- **YOUR OBJECTIVE**: From the records below, transcribe only the lines running from the one with "nothing else has" through the one with "a device. -/". Keep both of those end lines.
[DATA RECORDS — start]
-- ==== Sys2Proof/Safety.lean ====
section
/-! DEFINITION. What a run of the 4120 keeps safe, in the terms that the statements use: the well-kept device (ranges and relations between
registers that the chapters state), the configuration of every block, a request as the port takes it, a device in which nothing is
left to do, and the state of a halted transport. -/

namespace Sys2Proof.Machine

/-! ### Requests at a port -/

/-- The MOSI bytes after the code byte of a whole request frame: tag, length, payload, then surplus bytes (R182, R184). -/
def requestFrame (tag : Byte) (payload surplus : List Byte) : List Byte :=
  tag :: BitVec.ofNat 8 payload.length :: (payload ++ surplus)

/-- The port takes a request frame with this payload: it is IDLE, and the payload has at most 60 bytes (R184). -/
def takes (s : State) (port : PortId) (payload : List Byte) : Prop :=
  (s.dev.ports.get port).state = .idle ∧ payload.length ≤ 60

/-- The device as the owning block finds it: the transaction has shifted out its MISO bytes and the port is BUSY, and nothing else has
changed (R182, R184). -/
def heard (port : PortId) (mosi : List Byte) (s : State) : Dev := becomeBusy port (shiftOut port mosi [] s.dev)

/-- The state in which a port holds an answer over a device. -/
def answers (s : State) (port : PortId) (tag : Byte) (result : Result) (payload : List Byte) (d : Dev) : State :=
  s.setDev (respond port tag result payload d)

/-- A request, its port and its MOSI bytes, for every command that is a request frame other than FETCH; a request of no name is
`some none`. -/
def requestOfCommand : Instr → Option (Option Request × PortId × List Byte)
  | .pinReset _ => none
  | .softReset p m => some (some .softReset, p, m)
  | .unknownCodeFrame p _ m => some (none, p, m)
  | .statusRequest p m => some (some .status, p, m)
  | .identify p m => some (some .identify, p, m)
  | .fetch _ _ => none
  | .ackEvents p m => some (some .ackEvents, p, m)
  | .eventMask p m => some (some .eventMask, p, m)
  | .indexRead p m => some (some .indexRead, p, m)
  | .scanStart p m => some (some .scanStart, p, m)
  | .scanPause p m => some (some .scanPause, p, m)
  | .scanResume p m => some (some .scanResume, p, m)
  | .scanAbort p m => some (some .scanAbort, p, m)
  | .noticesRead p m => some (some .noticesRead, p, m)
  | .retrieve p m => some (some .retrieve, p, m)
  | .cancel p m => some (some .cancel, p, m)
  | .hint p m => some (some .hint, p, m)
  | .releaseHold p m => some (some .releaseHold, p, m)
  | .completionsRead p m => some (some .completionsRead, p, m)
  | .indexFind p m => some (some .indexFind, p, m)
  | .declareRoll p m => some (some .declareRoll, p, m)
  | .releaseRoll p m => some (some .releaseRoll, p, m)
  | .setDatum p m => some (some .setDatum, p, m)
  | .jog p m => some (some .jog, p, m)
  | .serviceSeek p m => some (some .serviceSeek, p, m)
  | .stop p m => some (some .stop, p, m)
  | .halt p m => some (some .halt, p, m)
  | .clearFault p m => some (some .clearFault, p, m)
  | .lensHome p m => some (some .lensHome, p, m)
  | .lensMove p m => some (some .lensMove, p, m)
  | .focusSearch p m => some (some .focusSearch, p, m)
  | .slotConfigEnable p m => some (some .slotConfig, p, m)
  | .slotConfigDisable p m => some (some .slotConfig, p, m)
  | .slotRestart p m => some (some .slotRestart, p, m)
  | .slotRead p m => some (some .slotRead, p, m)
  | .scriptWrite p m => some (some .scriptWrite, p, m)
  | .scriptRead p m => some (some .scriptRead, p, m)
  | .configWriteRollItem p t l i v => some (some .configWrite, p, configFrame t l (rollItemId i) v)
  | .configWriteTransportItem p t l i v => some (some .configWrite, p, configFrame t l (transportItemId i) v)
  | .configWriteBusSpeed p t l v => some (some .configWrite, p, configFrame t l (configItemId .busSpeed) v)
  | .configWriteCombineMode p t l v => some (some .configWrite, p, configFrame t l (configItemId .combineMode) v)
  | .configWriteLineRate p t l v => some (some .configWrite, p, configFrame t l (configItemId .lineRate) v)
  | .configWriteTapMap p t l v => some (some .configWrite, p, configFrame t l (configItemId .tapMap) v)
  | .configWriteStride p t l v => some (some .configWrite, p, configFrame t l (configItemId .stride) v)
  | .configWriteFocusItem p t l i v => some (some .configWrite, p, configFrame t l (focusItemId i) v)
  | .configWriteDetectorItem p t l i v => some (some .configWrite, p, configFrame t l (detectorItemId i) v)
  | .configWriteRetrievalItem p t l i v => some (some .configWrite, p, configFrame t l (retrievalItemId i) v)
  | .configWriteUnknownItem p tag len item v => some (some .configWrite, p, unknownItemFrame tag len item v)
  | .configRead p m => some (some .configRead, p, m)
  | .indexImportBegin p m => some (some .indexImportBegin, p, m)
  | .indexImportEntry p m => some (some .indexImportEntry, p, m)
  | .indexImportEnd p m => some (some .indexImportEnd, p, m)
  | .indexClose p m => some (some .indexClose, p, m)
  | .indexReopen p m => some (some .indexReopen, p, m)
  | .filmPresentChange _ _ => none
  | .encoderPhaseChange _ _ => none
  | .encoderUnsettledExpiry => none
  | .splicePulse => none
  | .profileStep _ => none
  | .seekTimeout => none
  | .hunting => none
  | .driveFault => none
  | .retensioningEnd => none
  | .parkTimeout => none
  | .slotDueTime _ => none
  | .preInitWaitEnd _ => none
  | .postInitWaitEnd _ => none
  | .busAttemptEnd _ => none
  | .sclHoldTimeout => none
  | .segmentComplete _ => none
  | .blipStartEdge => none
  | .blipEndEdge => none
  | .lensStepDue => none
  | .lensSettleEnd => none
  | .homingStep _ => none
  | .homingStepLimit => none
  | .deferralExpiry _ => none
  | .holdTimeout => none
  | .monitorByteReceived _ => none

/-! ### Nothing left to do -/

/-- No block has anything left to do: no reaction has its condition, and the park timer is 0 while it may not run (DESIGN CHOICE, log
entry 7). -/
def Settled (d : Dev) : Prop := reaction d = none ∧ stopParkTimer d = d

/-! ### The halted transport -/

/-- The transport is HALTED with a cause: demand 0, drive off, tension RELEASE, no order, no held order, no grant, and the line trigger
generator not armed (R41). -/
def InHalt (cause : HaltCause) (d : Dev) : Prop :=
  d.transport.motion = .halted ∧ d.transport.haltCause = some cause ∧ d.transport.demand = 0
    ∧ d.transport.driveEnable = false ∧ d.transport.tension = .release ∧ d.transport.current = none
    ∧ d.transport.held = none ∧ d.transport.grant = .nobody ∧ d.trigger.arm = none

/-- An event flag is set at a port. -/
def eventSet (d : Dev) (port : PortId) (k : EventKind) : Prop := hasEvent (d.ports.get port).flags k = true

/-! ### The well-kept device -/

/-- A port's event flags and mask lie within its list, and it holds a response exactly while READY (R184, R187, R188). -/
def portKept (id : PortId) (p : Port) : Prop :=
  p.flags &&& ~~~(portKinds id) = 0 ∧ p.mask &&& ~~~(portKinds id) = 0 ∧ (p.state = .ready ↔ p.response.isSome = true)

/-- What every step keeps: the script memory in canonical form, the counter a signed 32-bit number (R9), the datum flag set exactly in
READY and RUNOUT (Table 1-2), the capacities of the splice list (R15), the pending mark list (R119) and the hint list (R178), the
ranges of the run number counter (R142) and the ticket counter (R163), and the ports. -/
def wellKept (d : Dev) : Prop :=
  Memory.wf d.guard.script = true
    ∧ (Config.minPosition ≤ d.metering.counter ∧ d.metering.counter ≤ Config.maxPosition)
    ∧ d.roll.datum = (d.roll.state == .ready || d.roll.state == .runout)
    ∧ d.roll.splices.length ≤ Config.spliceCapacity
    ∧ d.detector.marks.length ≤ Config.markCapacity
    ∧ d.retrieval.hints.length ≤ Config.hintCapacity
    ∧ (1 ≤ d.scan.runCounter ∧ d.scan.runCounter ≤ 254)
    ∧ (1 ≤ d.retrieval.ticketCounter ∧ d.retrieval.ticketCounter ≤ 255)
    ∧ (∀ id, portKept id (d.ports.get id))

/-! ### Configuration -/

/-- The configuration of every block: what CONFIG_WRITE, SLOT_CONFIG and SCRIPT_WRITE write. -/
structure Configuration where
  roll : RollConfig
  transport : TransportConfig
  busSpeed : Nat
  combineMode : CombineMode
  script : List Host.Cell
  slots : List SlotRecord
  maxRate : Nat
  tapMap : TapMap
  stride : Nat
  focus : FocusConfig
  detector : DetectorConfig
  retrieval : RetrievalConfig
  deriving DecidableEq, Repr

/-- The configuration that a device holds. -/
def configuration (d : Dev) : Configuration where
  roll := d.roll.cfg
  transport := d.transport.cfg
  busSpeed := d.guard.busSpeed
  combineMode := d.guard.combineMode
  script := d.guard.script
  slots := [d.guard.slot0.record, d.guard.slot1.record, d.guard.slot2.record, d.guard.slot3.record]
  maxRate := d.lines.maxRate
  tapMap := d.lines.tapMap
  stride := d.lines.stride
  focus := d.focus.cfg
  detector := d.detector.cfg
  retrieval := d.retrieval.cfg

/-- The commands that may change the configuration: pin reset, the writes of configuration items, of slot records and of script memory,
and DECLARE_ROLL, which writes the maximum frame length (R2). -/
def writesConfiguration : Instr → Bool
  | .pinReset _ => true
  | .declareRoll _ _ => true
  | .slotConfigEnable _ _ => true
  | .slotConfigDisable _ _ => true
  | .scriptWrite _ _ => true
  | .configWriteRollItem _ _ _ _ _ => true
  | .configWriteTransportItem _ _ _ _ _ => true
  | .configWriteBusSpeed _ _ _ _ => true
  | .configWriteCombineMode _ _ _ _ => true
  | .configWriteLineRate _ _ _ _ => true
  | .configWriteTapMap _ _ _ _ => true
  | .configWriteStride _ _ _ _ => true
  | .configWriteFocusItem _ _ _ _ _ => true
  | .configWriteDetectorItem _ _ _ _ _ => true
  | .configWriteRetrievalItem _ _ _ _ _ => true
  | _ => false

end Sys2Proof.Machine
end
[DATA RECORDS — finish]
- **YOUR RESPONSE**:
/-- The device as the owning block finds it: the transaction has shifted out its MISO bytes and the port is BUSY, and nothing else has
changed (R182, R184). -/
def heard (port : PortId) (mosi : List Byte) (s : State) : Dev := becomeBusy port (shiftOut port mosi [] s.dev)

/-- The state in which a port holds an answer over a device. -/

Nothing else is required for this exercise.